# Ever done one of these?



## shanekw1 (Mar 20, 2008)

I worked on this job a couple years ago, this guy was building a new house and the entire thing was on wood, no concrete anywhere. He built it on built up rows of gravel with treated 2x10 or 12 laid flat on the gravel, then a treated 2x8 flat on top of the 2x12 and finally a treated 2x6 flat on that. The walls are treated 2x6 on 12" centers with 1" treated plywood. Poly laid on the ground and the floors hung off the walls.

When the inspector showed up he was like "umm... are you sure you can do this? I've never seen or heard of it." He and the HO talked for a bit, then another inspector showed up and was like "ummm... I'm not sure if you can do this" but eventually they passed it.

Any of you guys ever see or do one of these? I think it's the craziest thing ever.


----------



## Bill (Mar 30, 2006)

Im not sure, but I do know they have installed those prefab concrete walls, Superior walls I think, and I had to install the plumbing under the slab before they poured. I dug under the wall expecting to hit a footing, but no, there was none! Just the walls sitting on peat gravel! So I guess you can. And yes, there is a company that specializes in wooden foundation walls too. Not seen that though.

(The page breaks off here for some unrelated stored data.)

/-- AC coefficients of a refining progressive scan. -/
def progAcRefine (d : Array Nat) (h : Huff) (se al : Nat) : Nat → Nat → Array Int → Ent → Except Nat (Array Int × Ent)
  | 0, _, b, e => .ok (b, e)
  | f + 1, k, b, e =>
    if k > se then .ok (b, e)
    else do
      let (rs, e) ← huffSym d h e
      let r := rs / 16
      let s := rs % 16
      if s = 0 && r < 15 then
        let (v, e) ← readBits d r 0 e
        let (b, e) ← refineRest d se al 64 k b e
        .ok (b, { e with eobrun := 2 ^ r + v - 1 })
      else if s > 1 then .error 0x40
      else
        let (v, e) ← if s = 1 then readBit d e else .ok (0, e)
        let (k, b, e) ← refineSkip d se al 65 k r b e
        if k > se then (if s = 1 then .error 0x40 else .ok (b, e))
        else
          let b := if s = 1 then setCoef b k (if v = 1 then ((2 ^ al : Nat) : Int) else -((2 ^ al : Nat) : Int)) else b
          progAcRefine d h se al f (k + 1) b e

/-- One Huffman-coded block of a scan. -/
def huffBlock (d : Array Nat) (t : JTables) (fr : JFrame) (sc : JScan) (ci td ta : Nat) (b : Array Int) (e : Ent) :
    Except Nat (Array Int × Ent) :=
  if fr.process = 0 then do
    let (p, e) ← huffDc d t fr.prec td ci e
    seqAc d (t.ac.getD ta {}) 64 1 (setCoef b 0 p) e
  else if sc.ss = 0 then
    if sc.ah = 0 then do
      let (p, e) ← huffDc d t fr.prec td ci e
      .ok (setCoef b 0 (p * (2 ^ sc.al : Nat)), e)
    else do
      let (v, e) ← readBit d e
      let c := b.getD 0 0
      .ok (if v = 1 && (c / (2 ^ sc.al : Nat)) % 2 = 0 then setCoef b 0 (c + (2 ^ sc.al : Nat)) else b, e)
  else if e.eobrun > 0 then
    let e' := { e with eobrun := e.eobrun - 1 }
    if sc.ah = 0 then .ok (b, e') else refineRest d sc.se sc.al 64 sc.ss b e'
  else if sc.ah = 0 then progAcFirst d (t.ac.getD ta {}) sc.se sc.al 64 sc.ss b e
  else progAcRefine d (t.ac.getD ta {}) sc.se sc.al 64 sc.ss b e

/-! ### The arithmetic decoder of T.81 annex D -/

/-- Qe, next index after LPS, after MPS, and the MPS switch of each state. -/
def qeTable : List (Nat × Nat × Nat × Nat) :=
   [(0x5a1d,1,1,1), (0x2586,14,2,0), (0x1114,16,3,0), (0x080b,18,4,0), (0x03d8,20,5,0), (0x01da,23,6,0), (0x00e5,25,7,0), (0x006f,28,8,0), (0x0036,30,9,0), (0x001a,33,10,0), (0x000d,35,11,0), (0x0006,9,12,0), (0x0003,10,13,0), (0x0001,12,13,0), (0x5a7f,15,15,1), (0x3f25,36,16,0)] ++
   [(0x2cf2,38,17,0), (0x207c,39,18,0), (0x17b9,40,19,0), (0x1182,42,20,0), (0x0cef,43,21,0), (0x09a1,45,22,0), (0x072f,46,23,0), (0x055c,48,24,0), (0x0406,49,25,0), (0x0303,51,26,0), (0x0240,52,27,0), (0x01b1,54,28,0), (0x0144,56,29,0), (0x00f5,57,30,0), (0x00b7,59,31,0), (0x008a,60,32,0)] ++
   [(0x0068,62,33,0), (0x004e,63,34,0), (0x003b,32,35,0), (0x002c,33,9,0), (0x5ae1,37,37,1), (0x484c,64,38,0), (0x3a0d,65,39,0), (0x2ef1,67,40,0), (0x261f,68,41,0), (0x1f33,69,42,0), (0x19a8,70,43,0), (0x1518,72,44,0), (0x1177,73,45,0), (0x0e74,74,46,0), (0x0bfb,75,47,0), (0x09f8,77,48,0)] ++
   [(0x0861,78,49,0), (0x0706,79,50,0), (0x05cd,48,51,0), (0x04de,50,52,0), (0x040f,50,53,0), (0x0363,51,54,0), (0x02d4,52,55,0), (0x025c,53,56,0), (0x01f8,54,57,0), (0x01a4,55,58,0), (0x0160,56,59,0), (0x0125,57,60,0), (0x00f6,58,61,0), (0x00cb,59,62,0), (0x00ab,61,63,0), (0x008f,61,32,0)] ++
   [(0x5b12,65,65,1), (0x4d04,80,66,0), (0x412c,81,67,0), (0x37d8,82,68,0), (0x2fe8,83,69,0), (0x293c,84,70,0), (0x2379,86,71,0), (0x1edf,87,72,0), (0x1aa9,87,73,0), (0x174e,72,74,0), (0x1424,72,75,0), (0x119c,74,76,0), (0x0f6b,74,77,0), (0x0d51,75,78,0), (0x0bb6,77,79,0), (0x0a40,77,48,0)] ++
   [(0x5832,80,81,1), (0x4d1c,88,82,0), (0x438e,89,83,0), (0x3bdd,90,84,0), (0x34ee,91,85,0), (0x2eae,92,86,0), (0x299a,93,87,0), (0x2516,86,71,0), (0x5570,88,89,1), (0x4ca9,95,90,0), (0x44d9,96,91,0), (0x3e22,97,92,0), (0x3824,99,93,0), (0x32b4,99,94,0), (0x2e17,93,86,0), (0x56a8,95,96,1)] ++
   [(0x4f46,101,97,0), (0x47e5,102,98,0), (0x41cf,103,99,0), (0x3c3d,104,100,0), (0x375e,99,93,0), (0x5231,105,102,0), (0x4c0f,106,103,0), (0x4639,107,104,0), (0x415e,103,99,0), (0x5627,105,106,1), (0x50e7,108,107,0), (0x4b85,109,103,0), (0x5597,110,109,0), (0x504f,111,107,0), (0x5a10,110,111,1), (0x5522,112,109,0)] ++
   [(0x59eb,112,111,1)]

/-- The row of a state; 113 is the fixed probability of one half. -/
def qeRow (i : Nat) : Nat × Nat × Nat × Nat := qeTable.getD i (0x5a1d, 113, 113, 0)

/-- The next data byte: zero once a marker has been met, which the position stays at; beyond the extent the stream has
ended (0x41). fuel passes fill bytes. -/
def arithByte (d : Array Nat) (e : Ent) : Except Nat (Nat × Ent) :=
  if e.hit then .ok (0, e)
  else if e.pos ≥ d.size then .error 0x41
  else if jByte d e.pos ≠ 0xFF then .ok (jByte d e.pos, { e with pos := e.pos + 1 })
  else if e.pos + 1 ≥ d.size then .error 0x41
  else if jByte d (e.pos + 1) = 0 then .ok (0xFF, { e with pos := e.pos + 2 })
  else .ok (0, { e with hit := true })

/-- Renormalise: shift A up to 0x8000, taking bytes in; fuel bounds the shifts. -/
def arithRenorm (d : Array Nat) : Nat → Ent → Except Nat Ent
  | 0, e => .ok e
  | f + 1, e =>
    if e.a ≥ 0x8000 then .ok e
    else do
      let e ← if e.ct - 1 < 0 then do
          let (v, e) ← arithByte d e
          let ct := e.ct - 1 + 8
          let c := e.c * 256 + v
          if ct < 0 then
            let ct := ct + 1
            .ok { e with c := c, ct := ct, a := if ct = 0 then 0x8000 else e.a }
          else .ok { e with c := c, ct := ct }
        else .ok { e with ct := e.ct - 1 }
      arithRenorm d f { e with a := e.a * 2 }

/-- Decode one decision with state word st (index, MPS in bit 7); answers the decision and the new state word. -/
def arithDecide (d : Array Nat) (st : Nat) (e : Ent) : Except Nat (Nat × Nat × Ent) := do
  let e ← arithRenorm d 64 e
  let (qe, nl, nm, sw) := qeRow (st % 128)
  let mps := st / 128
  let a := e.a - qe
  let temp := a * 2 ^ e.ct.toNat
  let lps := (1 - mps, nl + 128 * (if sw = 1 then 1 - mps else mps))
  let more := (mps, nm + 128 * mps)
  if e.c ≥ temp then
    let r := if a < qe then more else lps
    .ok (r.1, r.2, { e with c := e.c - temp, a := qe })
  else if a < 0x8000 then
    let r := if a < qe then lps else more
    .ok (r.1, r.2, { e with a := a })
  else .ok (mps, st, { e with a := a })

/-- Decode with a DC statistics bin. -/
def arithDcBin (d : Array Nat) (i : Nat) (e : Ent) : Except Nat (Nat × Ent) := do
  let (v, st, e) ← arithDecide d (e.dcStats.getD i 0) e
  .ok (v, { e with dcStats := e.dcStats.setIfInBounds i st })

/-- Decode with an AC statistics bin. -/
def arithAcBin (d : Array Nat) (i : Nat) (e : Ent) : Except Nat (Nat × Ent) := do
  let (v, st, e) ← arithDecide d (e.acStats.getD i 0) e
  .ok (v, { e with acStats := e.acStats.setIfInBounds i st })

/-- Decode with the fixed probability of one half. -/
def arithFixed (d : Array Nat) (e : Ent) : Except Nat (Nat × Ent) := do
  let (v, _, e) ← arithDecide d 113 e
  .ok (v, e)

/-- The magnitude category: m doubles while bins from i up decide 1; past 0x4000 the data is invalid. -/
def arithMag (d : Array Nat) (bin : Array Nat → Nat → Ent → Except Nat (Nat × Ent)) :
    Nat → Nat → Nat → Ent → Except Nat (Nat × Nat × Ent)
  | 0, _, _, _ => .error 0x40
  | f + 1, m, i, e => do
    let (v, e) ← bin d i e
    if v = 0 then .ok (m, i, e)
    else if 2 * m = 0x8000 then .error 0x40
    else arithMag d bin f (2 * m) (i + 1) e

/-- The magnitude bits below the category. -/
def arithPattern (d : Array Nat) (bin : Array Nat → Nat → Ent → Except Nat (Nat × Ent)) (i : Nat) :
    Nat → Nat → Nat → Ent → Except Nat (Nat × Ent)
  | 0, _, v, e => .ok (v, e)
  | f + 1, m, v, e =>
    if m / 2 = 0 then .ok (v, e)
    else do
      let (b, e) ← bin d i e
      arithPattern d bin i f (m / 2) (if b = 1 then v + m / 2 else v) e

/-- The DC difference of an arithmetic-coded block. -/
def arithDc (d : Array Nat) (t : JTables) (td ci : Nat) (e : Ent) : Except Nat Ent := do
  let base := 64 * td
  let st := base + e.ctx.getD ci 0
  let (z, e) ← arithDcBin d st e
  if z = 0 then .ok { e with ctx := e.ctx.set ci 0 }
  else
    let (sign, e) ← arithDcBin d (st + 1) e
    let (m0, e) ← arithDcBin d (st + 2 + sign) e
    let (m, i, e) ← if m0 = 0 then .ok (0, st + 2 + sign, e) else arithMag d arithDcBin 16 1 (base + 20) e
    let ctx := if m < 2 ^ (t.condL.getD td 0) / 2 then 0
      else if m > 2 ^ (t.condU.getD td 1) / 2 then 12 + 4 * sign else 4 + 4 * sign
    let (v, e) ← arithPattern d arithDcBin (i + 14) 16 m m e
    let diff : Int := if sign = 1 then -((v + 1 : Nat) : Int) else (v + 1 : Nat)
    .ok { e with ctx := e.ctx.set ci ctx, preds := e.preds.set ci (e.preds.getD ci 0 + diff) }

/-- The run of zero coefficients: answers the bin and position of the next nonzero one. -/
def arithRun (d : Array Nat) (se : Nat) : Nat → Nat → Nat → Ent → Except Nat (Nat × Nat × Ent)
  | 0, _, _, _ => .error 0x40
  | f + 1, st, k, e => do
    let k := k + 1
    let (v, e) ← arithAcBin d (st + 1) e
    if v = 1 then .ok (st, k, e)
    else if k ≥ se then .error 0x40
    else arithRun d se f (st + 3) k e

Got to be a HO, notice the ladder?


----------



## mickeyco (May 13, 2006)

There's a couple of homeless shacks out here that are all wood construction, don't know about longevity, the cities tear them down pretty quickly.

.


----------



## Stewy (Nov 11, 2007)

Have seen it a few times, if done properly suppose to work well and last a long time. You may find some info if you search "wood foundations"


----------



## neolitic (Apr 20, 2006)

First treated foundations I saw 
were in the 70's.
Lot's of problems like anything new,
but they are approved in most jurisdictions.
As far as the gravel footers, 
some of the oldest houses I've worked on
had either gravel or cinder footings.
Some just 12" of brick on clay 
and doing just fine thank you.


----------



## Bill (Mar 30, 2006)

We have here in VA some homes that were actually built on "Piles" of rocks! Thats right, just piled up rocks in the 4 corners with maybe a few piles in the center. Morter? None. You can remove some of the rocks by hand. Now thats scary to crawl up under one of those things!


----------



## Cdat (Apr 18, 2007)

We have one just down the street about 12 houses away. We all laughed when they were building it but so far, five years, no problems.


----------



## Dustball (Jul 7, 2006)

Permanent Wood Foundations PWF

http://www.google.com/search?hl=en&q=permanent+wood+foundations










My local PWF builder has a 25 year leak-free warranty


----------



## TimNJ (Sep 7, 2005)

Last fall the wife and I went to check out a couple log home factories in NY outside of the Binghamton area. One of them had a group of like 4 models built on the road side. One had a wood foundation that was built out of 2X6 12" OC. After seeing the wicked bow in the walls I would never do a wood foundation. Judging by the age of the appliances in this particular model, it must have been built in the late '80's. Wood foundation:no:...you can keep it.


----------



## TimNJ (Sep 7, 2005)

shanekw1 said:


> When the inspector showed up he was like "umm... are you sure you can do this? I've never seen or heard of it." He and the HO talked for a bit, then another inspector showed up and was like "ummm... I'm not sure if you can do this" but eventually they passed it.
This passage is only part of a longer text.